## TASK BRIEF
A line below contains "log 11). -/", and a later one contains "take anywhere. -/". Repeat both, with every line between them, exactly.

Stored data

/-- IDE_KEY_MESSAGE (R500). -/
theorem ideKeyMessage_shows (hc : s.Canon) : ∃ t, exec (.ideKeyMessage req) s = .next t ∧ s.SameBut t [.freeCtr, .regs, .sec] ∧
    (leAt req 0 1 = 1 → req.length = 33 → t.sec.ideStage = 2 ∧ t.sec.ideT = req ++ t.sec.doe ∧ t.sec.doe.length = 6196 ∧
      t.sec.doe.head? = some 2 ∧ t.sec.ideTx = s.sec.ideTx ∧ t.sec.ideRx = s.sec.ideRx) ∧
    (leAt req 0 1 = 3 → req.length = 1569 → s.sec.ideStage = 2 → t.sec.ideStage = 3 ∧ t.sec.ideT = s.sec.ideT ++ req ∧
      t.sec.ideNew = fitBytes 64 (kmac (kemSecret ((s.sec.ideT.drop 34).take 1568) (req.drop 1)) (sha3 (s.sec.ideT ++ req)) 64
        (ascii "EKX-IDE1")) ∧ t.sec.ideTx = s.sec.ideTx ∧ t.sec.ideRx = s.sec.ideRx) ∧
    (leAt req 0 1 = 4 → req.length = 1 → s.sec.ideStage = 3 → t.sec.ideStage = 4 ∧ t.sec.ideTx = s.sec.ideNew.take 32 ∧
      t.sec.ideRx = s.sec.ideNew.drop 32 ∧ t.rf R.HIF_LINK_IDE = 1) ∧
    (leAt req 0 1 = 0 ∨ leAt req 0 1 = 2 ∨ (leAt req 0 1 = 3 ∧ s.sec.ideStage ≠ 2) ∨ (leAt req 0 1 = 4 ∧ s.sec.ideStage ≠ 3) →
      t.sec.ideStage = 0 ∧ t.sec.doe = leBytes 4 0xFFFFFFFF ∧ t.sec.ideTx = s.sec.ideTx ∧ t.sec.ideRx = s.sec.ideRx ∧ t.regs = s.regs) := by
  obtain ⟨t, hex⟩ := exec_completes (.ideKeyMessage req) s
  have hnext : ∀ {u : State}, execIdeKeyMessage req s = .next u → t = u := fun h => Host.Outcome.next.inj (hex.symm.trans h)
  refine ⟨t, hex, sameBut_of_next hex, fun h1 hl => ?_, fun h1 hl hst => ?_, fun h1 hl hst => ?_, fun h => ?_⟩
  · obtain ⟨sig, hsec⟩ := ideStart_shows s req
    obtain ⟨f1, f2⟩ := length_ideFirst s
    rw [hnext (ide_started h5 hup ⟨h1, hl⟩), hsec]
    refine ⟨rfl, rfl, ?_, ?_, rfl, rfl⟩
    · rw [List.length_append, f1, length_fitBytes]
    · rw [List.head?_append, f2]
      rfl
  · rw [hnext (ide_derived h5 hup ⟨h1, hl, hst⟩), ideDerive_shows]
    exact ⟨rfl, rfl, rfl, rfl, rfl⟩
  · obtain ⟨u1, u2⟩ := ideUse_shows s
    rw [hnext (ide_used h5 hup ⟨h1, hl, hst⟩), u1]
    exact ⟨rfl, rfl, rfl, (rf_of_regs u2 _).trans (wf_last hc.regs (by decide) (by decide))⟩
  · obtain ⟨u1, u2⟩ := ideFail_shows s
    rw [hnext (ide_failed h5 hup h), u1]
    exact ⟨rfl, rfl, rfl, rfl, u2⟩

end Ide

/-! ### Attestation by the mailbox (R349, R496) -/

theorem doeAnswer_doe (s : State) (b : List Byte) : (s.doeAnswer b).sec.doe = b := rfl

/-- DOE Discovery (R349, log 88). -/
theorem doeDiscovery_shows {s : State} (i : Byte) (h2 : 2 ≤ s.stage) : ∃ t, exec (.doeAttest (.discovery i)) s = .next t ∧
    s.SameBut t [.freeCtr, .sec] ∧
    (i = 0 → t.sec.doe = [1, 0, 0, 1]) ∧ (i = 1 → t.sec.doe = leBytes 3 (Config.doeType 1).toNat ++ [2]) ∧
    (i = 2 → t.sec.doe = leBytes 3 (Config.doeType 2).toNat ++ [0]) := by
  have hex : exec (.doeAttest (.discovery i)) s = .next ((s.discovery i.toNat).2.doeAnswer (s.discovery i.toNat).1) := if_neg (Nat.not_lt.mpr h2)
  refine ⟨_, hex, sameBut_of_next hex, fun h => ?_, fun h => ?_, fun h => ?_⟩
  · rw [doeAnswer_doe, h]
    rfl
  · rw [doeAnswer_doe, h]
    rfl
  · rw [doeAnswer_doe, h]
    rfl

...

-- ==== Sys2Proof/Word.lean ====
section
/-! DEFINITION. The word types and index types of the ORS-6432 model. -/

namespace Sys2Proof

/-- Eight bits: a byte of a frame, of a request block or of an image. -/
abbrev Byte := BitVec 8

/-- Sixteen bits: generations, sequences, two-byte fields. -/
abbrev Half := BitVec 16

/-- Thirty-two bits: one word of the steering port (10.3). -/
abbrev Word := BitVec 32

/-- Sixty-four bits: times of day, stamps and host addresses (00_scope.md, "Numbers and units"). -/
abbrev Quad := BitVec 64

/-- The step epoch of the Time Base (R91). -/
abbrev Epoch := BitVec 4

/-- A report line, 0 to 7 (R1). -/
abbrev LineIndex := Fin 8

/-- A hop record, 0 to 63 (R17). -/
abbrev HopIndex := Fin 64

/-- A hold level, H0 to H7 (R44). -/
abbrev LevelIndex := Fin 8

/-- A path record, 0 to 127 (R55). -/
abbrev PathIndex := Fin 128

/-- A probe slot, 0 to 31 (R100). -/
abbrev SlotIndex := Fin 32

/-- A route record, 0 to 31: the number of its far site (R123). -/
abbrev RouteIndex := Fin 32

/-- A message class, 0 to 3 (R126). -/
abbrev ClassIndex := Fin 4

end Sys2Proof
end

* * *

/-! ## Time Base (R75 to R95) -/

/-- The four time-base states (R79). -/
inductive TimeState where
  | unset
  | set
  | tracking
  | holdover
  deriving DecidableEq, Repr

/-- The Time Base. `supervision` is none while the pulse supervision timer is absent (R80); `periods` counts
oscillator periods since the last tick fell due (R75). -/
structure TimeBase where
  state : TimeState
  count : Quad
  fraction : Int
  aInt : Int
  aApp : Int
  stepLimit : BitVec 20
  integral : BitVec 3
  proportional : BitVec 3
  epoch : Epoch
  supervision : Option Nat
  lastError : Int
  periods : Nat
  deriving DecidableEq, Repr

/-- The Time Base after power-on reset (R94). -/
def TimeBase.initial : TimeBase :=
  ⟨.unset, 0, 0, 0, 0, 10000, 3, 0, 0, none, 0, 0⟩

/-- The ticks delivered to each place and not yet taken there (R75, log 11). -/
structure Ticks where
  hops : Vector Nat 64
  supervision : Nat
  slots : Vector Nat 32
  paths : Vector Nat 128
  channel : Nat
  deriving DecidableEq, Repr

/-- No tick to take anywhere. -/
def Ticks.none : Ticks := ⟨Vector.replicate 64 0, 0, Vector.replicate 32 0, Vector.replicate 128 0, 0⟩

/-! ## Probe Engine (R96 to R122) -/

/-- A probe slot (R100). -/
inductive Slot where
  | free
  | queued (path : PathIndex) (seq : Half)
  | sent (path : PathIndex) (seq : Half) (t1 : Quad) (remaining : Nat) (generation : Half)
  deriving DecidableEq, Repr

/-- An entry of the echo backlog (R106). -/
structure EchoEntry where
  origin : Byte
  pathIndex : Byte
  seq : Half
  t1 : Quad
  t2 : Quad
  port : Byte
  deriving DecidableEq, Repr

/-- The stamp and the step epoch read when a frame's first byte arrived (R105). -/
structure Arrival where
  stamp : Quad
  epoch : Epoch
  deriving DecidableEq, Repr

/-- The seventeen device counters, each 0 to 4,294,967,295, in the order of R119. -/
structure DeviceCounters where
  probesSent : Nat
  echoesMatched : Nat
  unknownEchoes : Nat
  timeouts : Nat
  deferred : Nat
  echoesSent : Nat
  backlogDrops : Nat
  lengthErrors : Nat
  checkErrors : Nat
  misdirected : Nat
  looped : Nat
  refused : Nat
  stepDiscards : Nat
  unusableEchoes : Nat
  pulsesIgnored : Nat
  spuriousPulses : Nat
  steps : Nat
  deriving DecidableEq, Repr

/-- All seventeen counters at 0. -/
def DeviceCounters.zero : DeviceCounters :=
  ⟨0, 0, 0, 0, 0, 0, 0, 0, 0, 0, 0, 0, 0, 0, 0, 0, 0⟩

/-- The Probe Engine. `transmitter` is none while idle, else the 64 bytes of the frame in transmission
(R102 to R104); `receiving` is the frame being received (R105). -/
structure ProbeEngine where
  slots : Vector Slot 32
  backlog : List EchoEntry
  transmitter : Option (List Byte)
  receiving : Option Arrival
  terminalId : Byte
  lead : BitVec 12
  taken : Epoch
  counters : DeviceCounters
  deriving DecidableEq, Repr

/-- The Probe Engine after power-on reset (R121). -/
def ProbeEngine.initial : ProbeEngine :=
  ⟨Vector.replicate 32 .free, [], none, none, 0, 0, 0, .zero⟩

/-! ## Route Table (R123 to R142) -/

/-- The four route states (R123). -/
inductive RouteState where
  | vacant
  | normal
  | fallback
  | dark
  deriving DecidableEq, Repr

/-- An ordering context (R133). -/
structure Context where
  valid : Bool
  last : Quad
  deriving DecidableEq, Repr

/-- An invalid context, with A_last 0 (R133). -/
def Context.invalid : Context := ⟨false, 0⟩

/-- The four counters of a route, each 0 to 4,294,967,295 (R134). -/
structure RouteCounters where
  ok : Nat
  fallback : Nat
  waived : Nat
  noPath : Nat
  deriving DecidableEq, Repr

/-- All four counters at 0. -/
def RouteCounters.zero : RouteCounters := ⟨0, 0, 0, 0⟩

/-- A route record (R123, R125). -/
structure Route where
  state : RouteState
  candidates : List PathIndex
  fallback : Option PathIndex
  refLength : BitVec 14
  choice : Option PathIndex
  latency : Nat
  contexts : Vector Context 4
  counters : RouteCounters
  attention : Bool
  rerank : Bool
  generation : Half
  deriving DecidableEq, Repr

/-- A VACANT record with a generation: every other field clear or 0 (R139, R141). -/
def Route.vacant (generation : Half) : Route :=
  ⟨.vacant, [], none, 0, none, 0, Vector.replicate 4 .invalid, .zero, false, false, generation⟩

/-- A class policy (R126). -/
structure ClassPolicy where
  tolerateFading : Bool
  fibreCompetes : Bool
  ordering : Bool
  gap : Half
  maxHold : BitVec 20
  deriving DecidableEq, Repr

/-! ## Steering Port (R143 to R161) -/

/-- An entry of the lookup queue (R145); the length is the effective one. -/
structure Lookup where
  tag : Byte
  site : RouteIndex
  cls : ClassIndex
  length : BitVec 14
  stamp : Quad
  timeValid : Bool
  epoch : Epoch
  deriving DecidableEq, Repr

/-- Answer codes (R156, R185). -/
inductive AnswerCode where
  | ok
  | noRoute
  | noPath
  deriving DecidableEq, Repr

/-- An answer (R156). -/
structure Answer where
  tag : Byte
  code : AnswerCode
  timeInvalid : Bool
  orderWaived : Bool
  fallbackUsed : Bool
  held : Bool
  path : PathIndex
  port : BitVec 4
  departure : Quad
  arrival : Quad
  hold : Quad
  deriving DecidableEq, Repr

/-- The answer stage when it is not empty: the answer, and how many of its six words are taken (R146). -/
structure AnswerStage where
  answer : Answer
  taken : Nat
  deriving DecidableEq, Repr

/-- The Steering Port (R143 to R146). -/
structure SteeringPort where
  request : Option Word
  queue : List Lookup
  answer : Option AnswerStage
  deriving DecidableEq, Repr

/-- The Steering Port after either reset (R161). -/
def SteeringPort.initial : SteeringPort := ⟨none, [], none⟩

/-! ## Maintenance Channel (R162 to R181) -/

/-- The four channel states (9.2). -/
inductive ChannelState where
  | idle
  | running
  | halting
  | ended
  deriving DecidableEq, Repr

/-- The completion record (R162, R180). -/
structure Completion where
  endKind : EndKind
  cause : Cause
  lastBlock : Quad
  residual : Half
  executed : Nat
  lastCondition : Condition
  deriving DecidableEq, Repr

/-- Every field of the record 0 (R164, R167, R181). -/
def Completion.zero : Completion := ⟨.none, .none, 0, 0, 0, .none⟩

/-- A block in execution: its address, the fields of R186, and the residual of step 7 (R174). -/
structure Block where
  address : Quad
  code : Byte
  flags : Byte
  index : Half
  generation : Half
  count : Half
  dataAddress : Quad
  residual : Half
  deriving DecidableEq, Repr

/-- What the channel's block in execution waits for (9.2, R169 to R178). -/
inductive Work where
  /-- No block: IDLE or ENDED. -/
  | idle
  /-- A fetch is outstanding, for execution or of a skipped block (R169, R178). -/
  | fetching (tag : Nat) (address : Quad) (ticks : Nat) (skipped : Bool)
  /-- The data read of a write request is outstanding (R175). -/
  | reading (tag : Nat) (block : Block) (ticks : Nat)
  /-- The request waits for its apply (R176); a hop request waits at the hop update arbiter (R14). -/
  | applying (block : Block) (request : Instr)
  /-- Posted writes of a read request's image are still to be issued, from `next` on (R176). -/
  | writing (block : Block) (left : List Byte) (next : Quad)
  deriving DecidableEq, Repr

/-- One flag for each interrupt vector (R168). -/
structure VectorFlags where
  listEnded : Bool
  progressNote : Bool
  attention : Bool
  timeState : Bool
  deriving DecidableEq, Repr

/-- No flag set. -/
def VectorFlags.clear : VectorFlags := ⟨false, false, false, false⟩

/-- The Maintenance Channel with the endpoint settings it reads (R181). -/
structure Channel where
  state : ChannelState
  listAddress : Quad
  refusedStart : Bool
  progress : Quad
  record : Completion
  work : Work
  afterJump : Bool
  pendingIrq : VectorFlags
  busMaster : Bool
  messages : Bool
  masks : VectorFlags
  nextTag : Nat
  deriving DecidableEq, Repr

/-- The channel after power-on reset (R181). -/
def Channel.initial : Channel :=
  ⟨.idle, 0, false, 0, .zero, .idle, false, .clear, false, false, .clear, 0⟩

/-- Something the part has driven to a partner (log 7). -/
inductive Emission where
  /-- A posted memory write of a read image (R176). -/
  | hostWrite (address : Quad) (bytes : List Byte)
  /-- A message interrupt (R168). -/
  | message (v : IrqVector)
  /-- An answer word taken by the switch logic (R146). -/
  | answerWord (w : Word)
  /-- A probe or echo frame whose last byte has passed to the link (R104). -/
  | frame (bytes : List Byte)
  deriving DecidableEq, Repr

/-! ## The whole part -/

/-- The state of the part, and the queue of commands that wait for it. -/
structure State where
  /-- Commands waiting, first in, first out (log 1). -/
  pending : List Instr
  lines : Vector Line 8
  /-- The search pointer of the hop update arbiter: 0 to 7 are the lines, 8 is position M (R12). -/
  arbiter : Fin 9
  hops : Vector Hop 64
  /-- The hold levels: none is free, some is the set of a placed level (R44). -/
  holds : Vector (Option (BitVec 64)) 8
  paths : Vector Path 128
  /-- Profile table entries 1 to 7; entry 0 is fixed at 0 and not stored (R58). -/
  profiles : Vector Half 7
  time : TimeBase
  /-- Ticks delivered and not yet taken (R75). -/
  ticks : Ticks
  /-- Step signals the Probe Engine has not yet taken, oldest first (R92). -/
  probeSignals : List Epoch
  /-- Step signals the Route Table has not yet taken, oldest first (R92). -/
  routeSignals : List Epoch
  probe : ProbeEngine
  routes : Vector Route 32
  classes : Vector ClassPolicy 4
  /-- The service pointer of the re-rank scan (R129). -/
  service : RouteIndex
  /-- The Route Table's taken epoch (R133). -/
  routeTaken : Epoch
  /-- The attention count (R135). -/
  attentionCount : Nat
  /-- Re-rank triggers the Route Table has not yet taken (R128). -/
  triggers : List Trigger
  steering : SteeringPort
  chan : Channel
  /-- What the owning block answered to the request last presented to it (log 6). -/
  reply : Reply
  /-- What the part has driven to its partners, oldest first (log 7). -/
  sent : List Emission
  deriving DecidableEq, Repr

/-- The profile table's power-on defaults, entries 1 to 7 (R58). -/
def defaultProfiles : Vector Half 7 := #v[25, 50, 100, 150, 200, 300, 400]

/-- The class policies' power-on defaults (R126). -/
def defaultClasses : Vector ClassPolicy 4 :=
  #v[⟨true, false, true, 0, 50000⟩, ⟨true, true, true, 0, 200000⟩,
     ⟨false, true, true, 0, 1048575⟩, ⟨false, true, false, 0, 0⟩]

## ANSWER BOX
/-- The ticks delivered to each place and not yet taken there (R75, log 11). -/
structure Ticks where
  hops : Vector Nat 64
  supervision : Nat
  slots : Vector Nat 32
  paths : Vector Nat 128
  channel : Nat
  deriving DecidableEq, Repr

/-- No tick to take anywhere. -/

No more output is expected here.